#### Recorded information

/-! ### Definitions of a chase as the staged forme sees them: in effect and not leaving, or staged -/

def nextReds (d : Dev) (chase : Nat) : List Red := d.press.reds.filter fun r => r.chase == chase && !r.leaving
def nextEmbs (d : Dev) (chase : Nat) : List Emb := d.press.embs.filter fun e => e.chase == chase && !e.leaving
def nextMoes (d : Dev) (chase : Nat) : List Moe := d.press.moes.filter fun m => m.chase == chase && !m.leaving
def nextRings (d : Dev) (chase : Nat) : List Ring := d.pool.rings.filter fun r => r.chase == chase && !r.leaving && !r.gone
def nextBinds (d : Dev) (chase : Nat) : List PBind := d.press.plates.binds.filter fun b => b.chase == chase && !b.leaving
def nextLayers (d : Dev) (chase : Nat) : List Layer :=
  d.pool.layers.filter fun l => l.chase == chase &&
    (l.staged || !(d.pool.layers.any fun x => x.chase == chase && x.layer == l.layer && x.staged))

/-- Marks that a definition, binding or layer of the chase names, in effect or staged (R55, R427). -/
def boundMarks (d : Dev) (chase : Nat) : List Nat :=
  ((d.press.reds.filter fun r => r.chase == chase).flatMap fun r => [r.d.dmark] ++ (upTo 4).map (r.d.cmark + ·))
    ++ ((d.press.embs.filter fun e => e.chase == chase && e.d.home == 0).flatMap fun e => [e.d.umark, e.d.udone])
    ++ ((d.pool.rings.filter fun r => r.chase == chase && !r.gone).map fun r => r.mark)
    ++ ((d.press.plates.binds.filter fun b => b.chase == chase).flatMap fun b => b.rings.map fun r => r.mark)
    ++ ((d.pool.layers.filter fun l => l.chase == chase).map fun l => l.lmark)

/-! ### What definitions occupy (R321, R361, R369, R390) -/

/-- Accumulator slots of one chunk. A COPY round reserves bitmaps only (R390). -/
def chunkSlots (d : Dev) (q : RedDef) : Nat := if q.op = 1 then 0 else q.bufs * q.chunkelem / (if redProd d q then 1 else 2)

/-- Contribution bitmaps of one chunk, in bytes of core SRAM. -/
def chunkSram (q : RedDef) : Nat := q.bufs * cdiv (q.lranks.length + q.children.length) 8

def accBytes (prod : Bool) : Nat := if prod then 80 else 40

/-- Bytes with their 8-byte packet headers, in whole lines. -/
def trainLines (n : Nat) : Nat := cdiv (n + 8 * cdiv n 4088) 256 * 256

/-- The release buffer of a chunk: the larger of its carry forms and its result, pairs where TOPK or SPARSE delivers them (R321). -/
def releaseBytes (d : Dev) (q : RedDef) (c : Nat) : Nat :=
  let n := q.stop c - q.first c
  let out := fmtRow d q.ofmt
  let res := if q.topk ≠ 0 ∨ q.op = 2 then n * (4 + cdiv (elemBits out.code) 8) else vecBytes out n
  let up := if q.role = 1 then (if q.op = 1 then vecBytes (fmtRow d q.ifmt) n else n * accBytes (redProd d q)) else 0
  trainLines (max res up)

def redBytes (d : Dev) (q : RedDef) : Nat :=
  sumNat ((upTo q.nchunk).map (releaseBytes d q))
    + (if q.topk ≠ 0 ∧ q.role = 0 then 2 * q.nelem * accBytes (redProd d q) else 0)

def embBytes (d : Dev) (q : EmbDef) : Nat := if q.home = 1 then 0 else q.nshard * q.urows * q.dim * accBytes (fmtRow d q.grow).product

#### Exercise
Output all of the data exactly.

#### Expected answer
/-! ### Definitions of a chase as the staged forme sees them: in effect and not leaving, or staged -/

def nextReds (d : Dev) (chase : Nat) : List Red := d.press.reds.filter fun r => r.chase == chase && !r.leaving
def nextEmbs (d : Dev) (chase : Nat) : List Emb := d.press.embs.filter fun e => e.chase == chase && !e.leaving
def nextMoes (d : Dev) (chase : Nat) : List Moe := d.press.moes.filter fun m => m.chase == chase && !m.leaving
def nextRings (d : Dev) (chase : Nat) : List Ring := d.pool.rings.filter fun r => r.chase == chase && !r.leaving && !r.gone
def nextBinds (d : Dev) (chase : Nat) : List PBind := d.press.plates.binds.filter fun b => b.chase == chase && !b.leaving
def nextLayers (d : Dev) (chase : Nat) : List Layer :=
  d.pool.layers.filter fun l => l.chase == chase &&
    (l.staged || !(d.pool.layers.any fun x => x.chase == chase && x.layer == l.layer && x.staged))

/-- Marks that a definition, binding or layer of the chase names, in effect or staged (R55, R427). -/
def boundMarks (d : Dev) (chase : Nat) : List Nat :=
  ((d.press.reds.filter fun r => r.chase == chase).flatMap fun r => [r.d.dmark] ++ (upTo 4).map (r.d.cmark + ·))
    ++ ((d.press.embs.filter fun e => e.chase == chase && e.d.home == 0).flatMap fun e => [e.d.umark, e.d.udone])
    ++ ((d.pool.rings.filter fun r => r.chase == chase && !r.gone).map fun r => r.mark)
    ++ ((d.press.plates.binds.filter fun b => b.chase == chase).flatMap fun b => b.rings.map fun r => r.mark)
    ++ ((d.pool.layers.filter fun l => l.chase == chase).map fun l => l.lmark)

/-! ### What definitions occupy (R321, R361, R369, R390) -/

/-- Accumulator slots of one chunk. A COPY round reserves bitmaps only (R390). -/
def chunkSlots (d : Dev) (q : RedDef) : Nat := if q.op = 1 then 0 else q.bufs * q.chunkelem / (if redProd d q then 1 else 2)

/-- Contribution bitmaps of one chunk, in bytes of core SRAM. -/
def chunkSram (q : RedDef) : Nat := q.bufs * cdiv (q.lranks.length + q.children.length) 8

def accBytes (prod : Bool) : Nat := if prod then 80 else 40

/-- Bytes with their 8-byte packet headers, in whole lines. -/
def trainLines (n : Nat) : Nat := cdiv (n + 8 * cdiv n 4088) 256 * 256

/-- The release buffer of a chunk: the larger of its carry forms and its result, pairs where TOPK or SPARSE delivers them (R321). -/
def releaseBytes (d : Dev) (q : RedDef) (c : Nat) : Nat :=
  let n := q.stop c - q.first c
  let out := fmtRow d q.ofmt
  let res := if q.topk ≠ 0 ∨ q.op = 2 then n * (4 + cdiv (elemBits out.code) 8) else vecBytes out n
  let up := if q.role = 1 then (if q.op = 1 then vecBytes (fmtRow d q.ifmt) n else n * accBytes (redProd d q)) else 0
  trainLines (max res up)

def redBytes (d : Dev) (q : RedDef) : Nat :=
  sumNat ((upTo q.nchunk).map (releaseBytes d q))
    + (if q.topk ≠ 0 ∧ q.role = 0 then 2 * q.nelem * accBytes (redProd d q) else 0)

def embBytes (d : Dev) (q : EmbDef) : Nat := if q.home = 1 then 0 else q.nshard * q.urows * q.dim * accBytes (fmtRow d q.grow).product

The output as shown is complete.